AI and design automation: I invented a method for utility-based optimization of multi-level search-based stochastic design. I designed and implemented a program which designed pipelined microprocessors given a description of the desired instruction set.

Agoric systems: I independently invented the agoric control concept in the mid-1980's. Although unpublished at the time, I led a seminar and a student implementation effort in an attempt to develop it. I designed the programming language Emptors, an agoric variant of Actors. I designed, implemented, and published about Charles Smith, a system which used a combination of agoric and genetic techniques in automatic design.

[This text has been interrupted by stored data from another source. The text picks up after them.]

-- ==== Sys2Proof/Tests/Slice0.lean ====
section
/-!
SUPPORT. Tests of the model on small states, and for each statement's hypotheses a state that meets them.
-/
set_option Elab.async false

namespace Sys2Proof.Machine
open Sys2Proof

/-- A small state that runs: the start is over, every domain is on, outputs are enabled. -/
def up : State :=
  State.set { State.reset with boot := { State.reset.boot with due := none, handed := true, outEn := true } } pgPMU F.PMU_DOMEFF_ON 0xFFFF

theorem test_idleFrame_meets : up.pending = [] ∧ up.pwr.rtcNs < 999999999 ∧ announceDue up (tickTime up.time).ft = false := by decide +kernel

/-! ### Ill-formed commands are refused -/

theorem test_wellFormed_burst : Instr.wellFormed (.arbiterRequest 0 3 60 8 none none 0) = false := by decide +kernel
theorem test_wellFormed_burst_data : Instr.wellFormed (.arbiterRequest 0 3 0 8 (some [1]) none 0) = false := by decide +kernel
theorem test_wellFormed_course_length : Instr.wellFormed (.dataCourseReceive 0 0 [0, 1, 2] 0 0) = false := by decide +kernel
theorem test_wellFormed_course_symbol : Instr.wellFormed (.timeCourseReceive 0 0 (List.replicate 1120 4) 0 0) = false := by decide +kernel
theorem test_wellFormed_eth_short : Instr.wellFormed (.ethFrameReceive 0 0 [1] false) = false := by decide +kernel
theorem test_wellFormed_svc_body : Instr.wellFormed (.svcStatus 0 false 0 (List.replicate 1025 0)) = false := by decide +kernel
theorem test_wellFormed_extest_sensed : Instr.wellFormed (.extest [] none) = false := by decide +kernel
theorem test_wellFormed_extest_shift : Instr.wellFormed (.extest (List.replicate 576 false) (some [])) = false := by decide +kernel
theorem test_wellFormed_sample : Instr.wellFormed (.samplePreload (List.replicate 576 false) []) = false := by decide +kernel
theorem test_wellFormed_accepts : Instr.wellFormed (.arbiterRequest 0 3 56 8 none none 0) = true := by decide +kernel

/-- The worked example of the manual: a trigger at 0xFFFFFF00 is past at 0x00000100, by 512 ns. -/
theorem test_shortTime_meets : stPast 0xFFFFFF00 0x00000100 = true ∧ ((0x00000100 : Word) - 0xFFFFFF00).toNat = 512 ∧
    (0 < 1 ∧ 1 < 2 ^ 31) ∧ (2 ^ 31 < 2 ^ 32 - 1 ∧ 2 ^ 32 - 1 < 2 ^ 32) := by decide +kernel

/-- A state with a mode change pending, a step held, a gap, or a commit armed for the next frame. -/
def upMode : State := up.set pgTIME F.TIME_MODE_PEND 1
def upStep : State := { up with time := { up.time with heldStep := some 65536 } }
def upGap : State := { up with time := { up.time with gapM := some 9 } }
def upArmed : State := { up with cmt := { up.cmt with mode := .armed, target := 1 } }

theorem test_frameInstants_meets :
    (up.boot.outEn = true ∧ up.pwr.down = none ∧ up.time.gapM = none ∧ changeDue up = false) ∧
    (upGap.boot.outEn = true ∧ upGap.pwr.down = none ∧ upGap.time.gapM = some 9) ∧
    (upMode.boot.outEn = true ∧ upMode.time.gapM = none ∧ changeDue upMode = true ∧ upMode.flag pgTIME F.TIME_MODE_PEND = true) ∧
    (State.reset.boot.outEn = false ∧ State.reset.boot.enableAt = none) ∧
    (upArmed.fab.fc.armed = false ∧ upArmed.cmt.mode = .armed ∧ upArmed.cmt.target ≤ cutoffFn upArmed ∧ upArmed.boot.outEn = true) ∧
    (up.fab.fc.armed = false ∧ up.cmt.mode ≠ .armed) ∧ (up.outs.latch.getD 15 {}).seq = (nextLatch up).2 ∧
    (upGap.outs.latch.length = 16 ∧ (upGap.outs.latch.getD 15 {}).seq ≠ (nextLatch upGap).2) ∧
    (upStep.boot.outEn = true ∧ upStep.time.gapM = none ∧ upStep.time.heldStep = some 65536) := by decide +kernel

/-- A state whose trigger 15 is enabled with a KIND and an instant, and one in which PPS_OUT is enabled. -/
def upTrigger (kind : Nat) : State :=
  updTrig ((up.set pgTIME F.TIME_TRGCFG_EN 1 15).set pgTIME F.TIME_TRGCFG_KIND kind 15) 15 fun t => { t with next := some 100 }
def upPps (high : Bool) : State :=
  { up.set pgTIME F.TIME_PPSOUT_EN 1 with time := { up.time with servo := .locked, ppsHigh := high } }

theorem test_triggersSnapPps_meets :
    (up.flag pgTIME F.TIME_TRGCFG_EN 15 = false ∧ up.get pgTIME F.TIME_TRGCFG_KIND 15 = 0 ∧ (trigOf up 15).next = none) ∧
    ((upTrigger 0).flag pgTIME F.TIME_TRGCFG_EN 15 = true ∧ (upTrigger 0).get pgTIME F.TIME_TRGCFG_KIND 15 = 0 ∧ (trigOf (upTrigger 0) 15).next = some 100) ∧
    ((upTrigger 1).flag pgTIME F.TIME_TRGCFG_EN 15 = true ∧ (upTrigger 1).get pgTIME F.TIME_TRGCFG_KIND 15 = 1 ∧ (trigOf (upTrigger 1) 15).next = some 100) ∧
    (bitsOf 6 1 2 = 3 ∧ bitsOf 0x30 4 2 = 3) ∧
    (bitsOf 0 0 1 = 0 ∧ bitsOf 0 1 2 ≠ 3 ∧ bitsOf 0 4 2 ≠ 3 ∧ bitsOf 0 16 10 < trigRange (bitsOf 0 4 2) ∧ up.time.trig.length = 16) ∧
    (999 : Word).toNat < 1000 ∧ 2 ^ 31 ≤ (0x80000000 : Word).toNat ∧
    ((upPps true).flag pgTIME F.TIME_PPSOUT_EN = true ∧ timeValid (upPps true) = true ∧ (upPps true).boot.outEn = true ∧ (upPps true).time.ppsHigh = true) ∧
    up.flag pgTIME F.TIME_PPSOUT_EN = false ∧ up.time.ppsHigh = false := by decide +kernel

/-- A state whose servo is in a state, and one in which an output is live. -/
def upServo (v : Servo) (run : Nat) : State := { up with time := { up.time with servo := v, lockRun := run } }
def upLive : State := up.setReg pgAIR 0x00C 2

theorem test_servoMoves_meets :
    ((7 : BitVec 3).toNat ≠ activeSource up ∧ up.time.discardPtp = false ∧ up.time.discardBru = false) ∧
    ((up.set pgTIME F.TIME_SERVOCTL_FREEZE 1).flag pgTIME F.TIME_SERVOCTL_FREEZE = true ∧ (up.set pgTIME F.TIME_SERVOCTL_FREEZE 1).time.servo = .free ∧
      (up.set pgTIME F.TIME_SERVOCTL_FREEZE 1).time.discardPtp = false ∧ (up.set pgTIME F.TIME_SERVOCTL_FREEZE 1).time.discardBru = false) ∧
    ((BitVec.ofNat 3 (activeSource (upServo .acquire 255))).toNat = activeSource (upServo .acquire 255) ∧
      BitVec.ofNat 3 (activeSource (upServo .acquire 255)) ≠ 0 ∧
      (upServo .acquire 255).flag pgTIME F.TIME_SERVOCTL_FREEZE = false ∧ (upServo .acquire 255).time.discardPtp = false ∧ (upServo .acquire 255).time.discardBru = false ∧
      (0 : Int) = (if BitVec.ofNat 3 (activeSource (upServo .acquire 255)) = 3 then ppsOffset (0 : Int).toNat else 0) ∧
      (0 : Int).natAbs ≤ (upServo .acquire 255).get pgTIME F.TIME_LOCKTHR * 65536 ∧
      (upServo .acquire 255).get pgTIME F.TIME_SERVOCTL_LOCKCNT ≤ (upServo .acquire 255).time.lockRun + 1) ∧
    ((upServo .locked 0).time.servo = .locked ∧ (upServo .acquire 0).time.servo = .acquire ∧ (upServo .acquire 0).time.holdFreq = none) ∧
    (anyLive up = false ∧ anyLive upLive = true ∧ upLive.flag pgTIME F.TIME_SERVOCTL_STEPOK = false) ∧
    up.get pgTIME F.TIME_TIMEOUTS_ACQWAIT ≠ 0 ∧ (5 ≤ (5 : BitVec 3).toNat ∧ (3 : BitVec 3).toNat < 5 ∧ (3 : BitVec 3).toNat ≠ up.get pgTIME F.TIME_SERVOSRC_SRC) := by
  decide +kernel

/-- A master's data set, a two-step Sync of it, and states of the phase tracker. -/
def someMaster (c : Nat) : PtpMaster := ⟨1, 6, 0x21, 0x4E5D, 1, 0, 0, c * 65536 + 1⟩
def upSlave (c : Nat) : State := { up with time := { up.time with ptp := { up.time.ptp with master := some (someMaster c), isMaster := false } } }
def syncMsg (d c : Nat) : List Byte := [0, 2, 0, 44, BitVec.ofNat 8 d, 0, 2] ++ List.replicate 13 0 ++ beBytes 10 (c * 65536 + 1)
def upSend : State :=
  updEth ((upSlave 0).setReg (pgETH 0) 0x00C 2) 0 fun p => { p with up := true }
/-- One of two masters is not this clock. -/
theorem test_otherMaster : ∃ c, beVal (slice (syncMsg 0 c) 20 10) / 65536 ≠ Config.serial.toNat ∧
    (someMaster c).source = beVal (slice (syncMsg 0 c) 20 10) ∧ (upSlave c).time.ptp.master = some (someMaster c) := by
  have h0 : beVal (slice (syncMsg 0 0) 20 10) / 65536 = 0 ∧ (someMaster 0).source = beVal (slice (syncMsg 0 0) 20 10) := by decide +kernel
  have h1 : beVal (slice (syncMsg 0 1) 20 10) / 65536 = 1 ∧ (someMaster 1).source = beVal (slice (syncMsg 0 1) 20 10) := by decide +kernel
  by_cases e : Config.serial.toNat = 0
  · exact ⟨1, by omega, h1.2, rfl⟩
  · exact ⟨0, by omega, h0.2, rfl⟩

def upTrack (k : Tracker) (n : Nat) : State := { up.set pgTIME F.TIME_PHASE_SRC 1 with time := { up.time with track := k, refMiss := n } }
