-- ==== Sys2Proof/Syntax.lean ====
section
/-! DEFINITION. The syntax of the machine: one constructor for every row of the opcode table.  The
289 encoded rows are instruction words (02_words R53, R48); their arguments are the fields the table names,
each at its own width, in ascending bit order.  The other 96 rows are steps of the engines (95_what_each_step_holds):
their arguments say which unit acts. -/

namespace Sys2Proof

Nanotechnology and futurism: I am best known in the popular science world for my inventions involving nanotechology. Foremost among these is Utility Fog, one of the earliest but also the most thoroughgoing of the robot swarm/intelligent material concepts. (It was developed enough to be the subject of an invited technical talk at NASA Ames.) More recently I have received attention for the "Hall Tower", an advanced low-cost orbital-launch concept.

Machine Ethics: My paper "Ethics for Machines", published on the WWW in 2000, is one of the seminal works in the cross-disciplinary field of machine ethics. This is the subject of my latest book, Beyond AI.